--- Prompt ---
Transcribe the listing below only from the line with "if !x.2 then .next x.1" up to and including the line with "authMine := Vector.replicate 3 []".

********

/-- Two items of the line that a receiver cannot tell apart: the fill of a training frame carries nothing. -/
def LineItem.same : LineItem → LineItem → Bool
  | .frame l c s k _, .frame l' c' s' k' _ => l == l' && c == c' && s == s' && k == k'
  | x, y => x == y

/-- The generators of a port in TEST replace its lanes' symbols (R216). -/
def Port.prbsOn (p : Port) : Bool := p.st == .test && p.lanes.any (fun l => decide (0 < l.gen.toNat) && decide (l.gen.toNat < 7))

/-- Something arrives at a port's receiver, and whether it is delivered: in the far loop it goes back on its lane, in a
near-end loop only what the port itself has sent arrives (R215); the lanes of a port that is OFF are idle (R226). -/
def State.lineIn (s : State) (p : Fin 12) (x : LineItem) : State × Bool :=
  let q := s.ports[p]
  if q.st = .off then (s, false)
  else if q.loop = 0 then (s, true)
  else if q.loop = 3 then (if q.prbsOn then s else s.modPort p (fun q => { q with sent := q.sent ++ [x] }), false)
  else match q.loopq with
    | y :: l => if y.same x then (s.modPort p (fun q => { q with loopq := l }), true) else (s, false)
    | [] => (s, false)

/-- Blocks received: those of an uncorrectable codeword grow fewer (R209). -/
def State.tookBlocks (s : State) (p : Fin 12) (n : Nat) : State := s.modPort p (fun q => { q with badLeft := q.badLeft - n })

/-- A received control block that its check passes under a LINK_ID and no uncorrectable codeword carried (R209, R217). -/
def State.blockGood (s : State) (p : Fin 12) (b : Data256) (id : BitVec 16) : Bool := cbGood b id && s.ports[p].badLeft == 0

/-- A received control block with the type it must have: counted where its check fails (R217). -/
def State.withBlock (s : State) (p : Fin 12) (ty : Nat) (b : Data256) (f : State → State) : Out :=
  if cbType b ≠ ty then .next s
  else
    let x := s.lineIn p (.ctl b)
    if !x.2 then .next x.1
    else
      let s1 := x.1.tookBlocks p 1
      if s.blockGood p b s.ports[p].rxId then .next (f s1)
      else .next (s1.modPort p (fun q => q.modCnt (fun c => { c with ctlBad := satInc c.ctlBad })))

/-! ### State changes (R214, R226, R230, R231) -/

/-- The port has a link whose services run. -/
def Port.up (p : Port) : Bool := p.st == .linked || p.st == .admitted || p.st == .degraded

/-- Keys are discarded. -/
def Port.noKeys (p : Port) : Port :=
  { p with authDone := false, authStart := none, authStep := 0, authSecret := 0, authMine := Vector.replicate 3 []
           authTheirs := Vector.replicate 3 [], txKey := 0, txSalt := 0, rxKey := 0, rxSalt := 0, txIv := 0, rxIv := 0 }

/-- Full training starts from step 1: keys, replay buffer, sequence numbers, credits and LINK_IDs are
discarded (R214, R228, R231); a port in TEST trains there (R215). -/
def Port.train (p : Port) (now : Nat) (afterFast : Bool) : Port :=
  { p.noKeys with
    st := if p.st = .test then .test else .training, mediumNow := p.medium, step := 1, stepSince := now, attempts := 1
    afterFast := afterFast, linkUpTx := false, linkUpRx := false, rttOk := false, presOk := false, txId := 0, rxId := 0, txSeq := 0
    rxNext := 0, replayBuf := [], resend := [], credits := Vector.replicate 4 0, owed := Vector.replicate 4 0
    held := Vector.replicate 4 0, rxLens := Vector.replicate 8 [], starved := Vector.replicate 4 none, ackDue := false, nackDue := false
    nackSince := none, rewind := none, txBlocks := 0, badLeft := 0, loopq := [], heldNack := [], lineTail := [], lineNo := 0
    lanes := p.lanes.map (fun l => { l with
      rxReady := false, partnerReady := false, readyFrames := 0, sentReady := 0, goodFrames := 0, answer := 0, asked := 0, mark := none }) }
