/-- The words of a completed arming counted at the region endpoints of its conduits; of a fan-out's receivers
the first one counts. -/
def State.armGateway (s : State) (n k : Fin 64) : State :=
  let t : Stream := s.cals[n].streams[k]
  let words := (dTotal t.desc + 63) / 64
  let add (s : State) (r : EpRef) : State := match r with
    | .region g e => s.modGw g e (fun w => { w with armBase := w.armBase + BitVec.ofNat 41 words })
    | _ => s
  let dst := EpRef.cal n (Fin.ofNat 64 (dDstEp t.desc))
  let s1 := if dDstKind t.desc = 1 then (s.conduitDests dst).foldl add s else s
  match if dSrcKind t.desc = 1 then s.conduitSource (.cal n (Fin.ofNat 64 (dSrcEp t.desc))) else none with
  | some src => if (s.receivers src).head? = some (n, k) then add s1 src else s1
  | none => s1

/-- The gateways present the restart positions of a resumed plan's endpoints (R324). -/
def State.startResync (s : State) (p : Plan) : State :=
  p.gwEps.mergeSort (fun a b => decide (a.1.val * 16 + a.2.val ≤ b.1.val * 16 + b.2.val)) |>.foldl (fun s x =>
    let pos := s.restartPos x.1 x.2
    s.modRegion x.1 (fun r =>
      { r with
        resync := true
        restarts := r.restarts ++ [(x.2, pos)]
        gw := vmod r.gw x.2 (fun w => { w with pos := pos }) })) s

/-! ### DSP records at plan-beat boundaries (R124) -/

/-- A type-2 exception record. -/
def dspRecord (s : State) (ctx : Byte) (beat : Nat) (o : BitVec 24 × Nat) (count : Nat) : BitVec 256 :=
  natAt 256 0 2 ||| natAt 256 16 (min count 65535) ||| at_ 256 32 o.1 ||| natAt 256 64 o.2 ||| natAt 256 128 beat
    ||| at_ 256 192 (s.glb.beatCnt.setWidth 32) ||| at_ 256 224 ctx

/-- The records of the beat that closes. -/
def State.dspRecords (s : State) (p : Plan) (beat : Nat) : State :=
  s.modCals p (fun _ c => match c.dsp.occ with
    | some o => { c.xlogAppend (dspRecord s p.ctx beat o c.dsp.occCnt) with dsp := { c.dsp with occ := none, occCnt := 0 } }
    | none => c)

/-! ### Completion and unloading -/

/-- A caldera without the plan; it is zeroed (R103, R364). -/
def Caldera.clearPlan (h : PlanId) (c : Caldera) : Caldera :=
  { c with
    queue := [], passes := [], replays := [], rings := [], relays := [], issued := 0, relayLog := [], pool := [], fillOrder := 0
    streams := c.streams.map (fun t =>
      if t.plan = some h then t.abort
      else if t.shadowPlan = some h then { t with shadow := none, shadowPlan := none } else t)
    dsp := { c.dsp with busy := false, waiting := false, stopped := false, waitBeats := 0, owed := 0, srch := none
                        rowsSince := Vector.replicate 4 0, occ := none, occCnt := 0 }
    zeroing := true }

/-- A plan unloaded: its conduits are cleared and its calderas zeroed (R137, R181, R184, R279, R364). -/
def State.unload (s : State) (p : Plan) : State :=
  let s1 := if p.resident then (s.clearConduits p.conduits).modCals p (fun _ c => c.clearPlan p.handle) else s
  { s1 with plans := s1.plans.filter (fun q => q.handle != p.handle) }

/-- The result bytes of an INLINE plan go to the host (R282). -/
def State.inlineResult (s : State) (p : Plan) : State :=
  match p.inlineRes with
  | some (dst, n, a, len) => if len = 0 then s else s.emit (.write dst (mreadN s.cals[n].sram a.toNat len.toNat) false false)
  | none => s

/-- A plan whose final beat's work is done completes with OK and the beats it ran (R281, R291); its calderas' DSP records
of that beat are appended as it leaves them (R124; log 100). -/
def State.tryFinish (s : State) (h : PlanId) : State :=
  match s.findPlan h with
  | none => s
  | some p =>
    if p.run = .running ∧ p.beats ≤ p.beat + 1 ∧ p.calList.all (fun n => s.cals[n].beatDone p.handle (p.beats - 1)) then
      let s1 := (s.dspRecords p p.beat).inlineResult p
      let s2 := match p.cmd with
        | some serial => (s1.complete serial 0 0 (BitVec.ofNat 32 p.beats) 0).endWork p.work serial
        | none => s1
      s2.unload p
    else s

/-- A plan aborted: nothing of it is kept, and no replay follows (R62, R68, R116, R137). -/
def State.abortPlan (s : State) (h : PlanId) : State :=
  match s.findPlan h with
  | none => s
  | some p => ((if p.resident then s.modCals p (fun _ c => c.abandon (fun _ => true) false) else s)).unload p

/-! ### Suspension (R31, R65, R151, R153, R184, R289) -/

/-- DETAIL's reason of PLAN_SUSPENDED (R289). -/
def StopReason.code : StopReason → Nat
  | .streamFault => 0 | .remote => 1 | .geyserLost => 2 | .fmtErr => 3 | .dsp => 4 | .preempt => 5

/-- The completion of a run that stops: STREAM_FAULT for the lowest halted slot of the plan, else
PLAN_SUSPENDED with its reason (R153, R289). -/
def State.stopCompletion (s : State) (p : Plan) : State :=
  match p.cmd with
  | none => s
  | some serial =>
    let beat : Word := BitVec.ofNat 32 p.beat
    match (s.planSlots p).find? (fun x => s.cals[x.1].streams[x.2].st == .halted) with
    | some (n, k) =>
      let t : Stream := s.cals[n].streams[k]
      s.stopWork serial p.work 0x20 (faultDetail t.cause.toNat t.vpn (.cal n k)) beat (faultResult t.savePos (.cal n k))
    | none =>
      let why := p.stop.getD .remote
      let own : Bool := why == .fmtErr || why == .dsp
      s.stopWork serial p.work 0x21 (natAt 32 0 why.code) beat (if own then natAt 64 41 p.stopCal.toNat else 0)

/-- What a suspension does on the plan's calderas. -/
def State.haltPlan (s : State) (p : Plan) : State :=
  let s1 := s.modCals p (fun _ c => c.abandon (fun _ => true) true)
  let s2 := (s1.planSlots p).foldl (fun (s : State) x => s.pauseStream (.cal x.1 x.2)) s1
  let faulted (n : Fin 64) : Bool := (s.planSlots p).any (fun x => x.1 == n && s.cals[x.1].streams[x.2].st == .halted)
    || (p.stop == some .fmtErr && p.stopCal.toNat == n.val)
  let s3 := s2.modCals p (fun n c =>
    { c with
      pool := c.pool.filter (fun q => match fin? 64 q.owner with
        | some k => c.streams[k].plan != some p.handle
        | none => false)
      fault := c.fault || faulted n })
  let s4 := s3.modCals p (fun n c => c.relaysBack (fun e => s3.inFlight (.cal n e)))
  (s4.discardWords p.conduits).dspRecords p (p.beat - 1)
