-- ==== Sys2Proof/Machine/CheckUnit.lean ====
section
/-! DEFINITION. The check-value units (R118 to R123) and the exception log (R124, R125). -/

namespace Sys2Proof.Machine

def State.chk (s : State) : ChkRef → Chk
  | .cal n u => s.cals[n].chk[u]
  | .cfg u => s.cfg.chk[u]
  | .mc u => s.pwr.chk[u]

def State.modChk (s : State) (r : ChkRef) (f : Chk → Chk) : State :=
  match r with
  | .cal n u => s.modCal n (fun c => { c with chk := vmod c.chk u f })
  | .cfg u => s.modCfg (fun c => { c with chk := vmod c.chk u f })
  | .mc u => s.modPwr (fun c => { c with chk := vmod c.chk u f })

/-! Fields of CHK_CTL -/
def Chk.width (k : Chk) : Nat := nfld k.ctl 0 7
def Chk.widthOk (k : Chk) : Bool := decide (1 ≤ k.width) && decide (k.width ≤ 64)
def Chk.foldLen (k : Chk) : Nat := if nfld k.ctl 9 2 = 1 then 4 else if nfld k.ctl 9 2 = 2 then 8 else 0
def Chk.foldTag (k : Chk) : Bool := bitAt k.ctl 11
def Chk.src (k : Chk) : Nat := nfld k.ctl 12 3
def Chk.block (k : Chk) : Bool := bitAt k.ctl 15

/-- The parameters with every value masked to the width (R118). -/
def Chk.param (k : Chk) : CrcParam :=
  { width := k.width, poly := k.poly.toNat % 2 ^ k.width, init := k.init.toNat % 2 ^ k.width,
    xorout := k.xorout.toNat % 2 ^ k.width, refin := bitAt k.ctl 7, refout := bitAt k.ctl 8 }

/-- One byte fed: VALUE steps and the byte count grows (R118). -/
def Chk.feed (k : Chk) (b : Byte) : Chk :=
  { k with value := BitVec.ofNat 64 (crcGenByte k.param (k.value.toNat % 2 ^ k.width) b), count := k.count + 1 }

/-- The fold bytes, from FOLD_VAL or from a block's tag (R120). -/
def Chk.foldBytes (k : Chk) (tag : Option DWord) : List Byte :=
  toBytes (match tag with
    | some t => if k.foldTag then t else k.foldVal
    | none => k.foldVal) k.foldLen

/-- CHK_RESULT for a register value: fold, reflection, final XOR; 0 while WIDTH is 0 or above 64, for which R118 gives no
result (R118, R120; log 99). -/
def Chk.resultOf (k : Chk) (v : Nat) (tag : Option DWord) : DWord :=
  if k.widthOk then
    BitVec.ofNat 64 (crcGenFinal k.param ((k.foldBytes tag).foldl (crcGenByte k.param) (v % 2 ^ k.width)))
  else 0

/-- CHK_RESULT; in block snoop mode the tag is that of the snooped block (R120). -/
def Chk.result (k : Chk) : DWord := k.resultOf k.value.toNat (if k.block then some k.tag else none)

/-- START: INIT into VALUE, counts zero, snooping free to run (R121, R123; log 23). -/
def Chk.start (k : Chk) : Chk :=
  { k with value := BitVec.ofNat 64 (k.init.toNat % 2 ^ k.width), count := 0, mismatch := 0, blocks := 0, frozen := false }

/-- A write of CHK_CTL that takes effect: a width outside 1 to 64 sets PARAM_ERR, BLOCK on a source without a block
check is ignored and sets it, and a field with a reserved encoding keeps its value (R118, R122, R304). -/
def Chk.putCtl (k : Chk) (w : Word) : Chk :=
  let w1 := if nfld w 9 2 = 3 then putFld w 9 (fld k.ctl 9 2) else w
  let w2 := if 4 < nfld w 12 3 then putFld w1 12 (fld k.ctl 12 3) else w1
  let k1 := { k with ctl := fld w2 0 24 }
  let noBlock := k1.block && !(k1.src == 2 || k1.src == 3)
  let k2 := if noBlock then { k1 with ctl := putFld k1.ctl 15 (0#1) } else k1
  let k3 := if !k2.widthOk || (noBlock && k2.src != 0) then { k2 with paramErr := true } else k2
  if bitAt w 24 then k3.start else k3

/-- VALUE after a write of one half of it, masked to the width. -/
def Chk.halfValue (k : Chk) (hi : Bool) (w : Word) : DWord :=
  BitVec.ofNat 64 ((putFld k.value (if hi then 32 else 0) w).toNat % 2 ^ k.width)

/-- A byte of the queue as its turn comes: fed in feed mode; ignored with PARAM_ERR in a snoop mode, and not accepted
with an invalid width (R118, R119, R122). -/
def Chk.takeByte (k : Chk) (b : Byte) : Chk :=
  if k.src ≠ 0 then { k with paramErr := true } else if k.widthOk then k.feed b else k

/-- One step of the unit's queue: a byte, or a queued write in its place (R119). -/
def Chk.pump (k : Chk) : Chk :=
  match k.queue with
  | [] => k
  | .ctl w :: q => ({ k with queue := q }).putCtl w
  | .half hi w :: q => { k with queue := q, value := k.halfValue hi w }
  | .bytes [] :: q => { k with queue := q }
  | .bytes (b :: bs) :: q => ({ k with queue := if bs.isEmpty then q else .bytes bs :: q }).takeByte b

/-- Steps that an entry takes. -/
def ChkEntry.steps : ChkEntry → Nat
  | .bytes b => max 1 b.length
  | _ => 1

/-- Several steps of the queue. -/
def Chk.pumps (k : Chk) : Nat → Chk
  | 0 => k
  | n + 1 => k.pump.pumps n

/-- The unit after every entry that stands in its queue (R119). -/
def Chk.settle (k : Chk) : Chk := k.pumps ((k.queue.map ChkEntry.steps).sum)

/-- A full queue holds back the writer until its first entry has been processed (R119). -/
def Chk.makeRoom (k : Chk) : Chk :=
  match k.queue with
  | e :: _ => if 64 ≤ k.queue.length then k.pumps e.steps else k
  | [] => k

/-- A write enters the queue (R119). -/
def Chk.enqueue (k : Chk) (e : ChkEntry) : Chk :=
  let k1 := k.makeRoom
  { k1 with queue := k1.queue ++ [e] }

/-- A write of one half of CHK_VALUE, in its place in the queue (R119, R303). -/
def Chk.queueHalf (k : Chk) (hi : Bool) (w : Word) : Chk :=
  if k.queue.isEmpty then { k with value := k.halfValue hi w } else k.enqueue (.half hi w)

/-- A data write: it waits for its turn in the queue, and with an empty queue it is ignored at once in a snoop mode or
with an invalid width (R118, R119, R122). -/
def Chk.write (k : Chk) (b : List Byte) : Chk :=
  if k.queue.isEmpty ∧ k.src ≠ 0 then { k with paramErr := true }
  else if k.queue.isEmpty ∧ !k.widthOk then k
  else k.enqueue (.bytes b)

/-- Whether a write to the unit's registers is dropped: its caldera runs a plan, is gated or wakes (R117, R128). -/
def State.chkRefused (s : State) : ChkRef → Bool
  | .cal n _ => s.runsPlan n || s.cals[n].gated || s.cals[n].waking
  | _ => false

/-- A write to a unit of a caldera does not reach it (R373, R385). -/
def State.chkShut (s : State) : ChkRef → Bool
  | .cal n _ => s.calShut n
  | _ => false

/-- A write to a unit's register, or the refusal of it. -/
def State.chkWrite (s : State) (r : ChkRef) (f : Chk → Chk) : State :=
  if s.chkShut r then s
  else if s.chkRefused r then
    match r with
    | .cal n _ => s.modCal n (fun c => { c with accessRefused := true })
    | _ => s
  else s.modChk r f

/-- CHK_DATA8: one byte enters the queue (R119). -/
def execChkData8 (unit : ChkRef) (value : Byte) (s : State) : Out := .next (s.chkWrite unit (·.write [value]))

/-- CHK_DATA16: a half-word, least significant byte first (R119). -/
def execChkData16 (unit : ChkRef) (value : BitVec 16) (s : State) : Out :=
  .next (s.chkWrite unit (·.write (toBytes value 2)))

/-- CHK_DATA32: a word, least significant byte first (R119). -/
def execChkData32 (unit : ChkRef) (value : Word) (s : State) : Out :=
  .next (s.chkWrite unit (·.write (toBytes value 4)))

/-- A queued write of CHK_CTL; START in it loads INIT and clears the counts when it takes effect (R119, R121). -/
def Chk.queueCtl (k : Chk) (w : Word) : Chk := if k.queue.isEmpty then k.putCtl w else k.enqueue (.ctl w)

/-- CHK_START: a write of CHK_CTL with START (R121). -/
def execChkStart (unit : ChkRef) (ctl : Word) (s : State) : Out :=
  .next (s.chkWrite unit (·.queueCtl (ctl ||| 0x01000000#32)))

/-- CHK_FEED: the unit processes one queued byte or write (R118, R119). -/
def execChkFeed (unit : ChkRef) (s : State) : Out := .next (s.modChk unit Chk.pump)

/-- One step of a snooped bus (R122, R123): in stream mode the bytes enter VALUE, in block mode the block is
checked; more than 256 bytes stop the snoop. -/
def Chk.snoop (k : Chk) (bytes : List Byte) (tag carried : DWord) : Chk :=
  if k.src = 0 ∨ 4 < k.src ∨ !k.widthOk ∨ k.frozen then k
  else if k.block then
    if 256 < bytes.length then { k with overrun := true, frozen := true }
    else
      let k1 := bytes.foldl Chk.feed { k with value := BitVec.ofNat 64 (k.init.toNat % 2 ^ k.width) }
      let bad := k1.resultOf k1.value.toNat (some tag) ≠ BitVec.ofNat 64 (carried.toNat % 2 ^ k.width)
      { k1 with tag := tag, blocks := satInc k1.blocks, mismatch := if bad then satInc k1.mismatch else k1.mismatch }
  else
    let k1 := (bytes.take 256).foldl Chk.feed k
    if 256 < bytes.length then { k1 with overrun := true, frozen := true } else k1

/-- XLOG_POP: the oldest record of a caldera's exception log is removed (R125). -/
def execXlogPop (cal : Fin 64) (s : State) : Out :=
  if s.calShut cal then .next s else .next (s.modCal cal (fun c => { c with xlog := c.xlog.pop }))

/-- XLOG_CLEAR: every record is removed and the drop count zeroed (R125). -/
def execXlogClear (cal : Fin 64) (s : State) : Out :=
  if s.calShut cal then .next s else .next (s.modCal cal (fun c => { c with xlog := c.xlog.clear }))

end Sys2Proof.Machine
end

********

--- Response box ---
    if !x.2 then .next x.1
    else
      let s1 := x.1.tookBlocks p 1
      if s.blockGood p b s.ports[p].rxId then .next (f s1)
      else .next (s1.modPort p (fun q => q.modCnt (fun c => { c with ctlBad := satInc c.ctlBad })))

/-! ### State changes (R214, R226, R230, R231) -/

/-- The port has a link whose services run. -/
def Port.up (p : Port) : Bool := p.st == .linked || p.st == .admitted || p.st == .degraded

/-- Keys are discarded. -/
def Port.noKeys (p : Port) : Port :=
  { p with authDone := false, authStart := none, authStep := 0, authSecret := 0, authMine := Vector.replicate 3 []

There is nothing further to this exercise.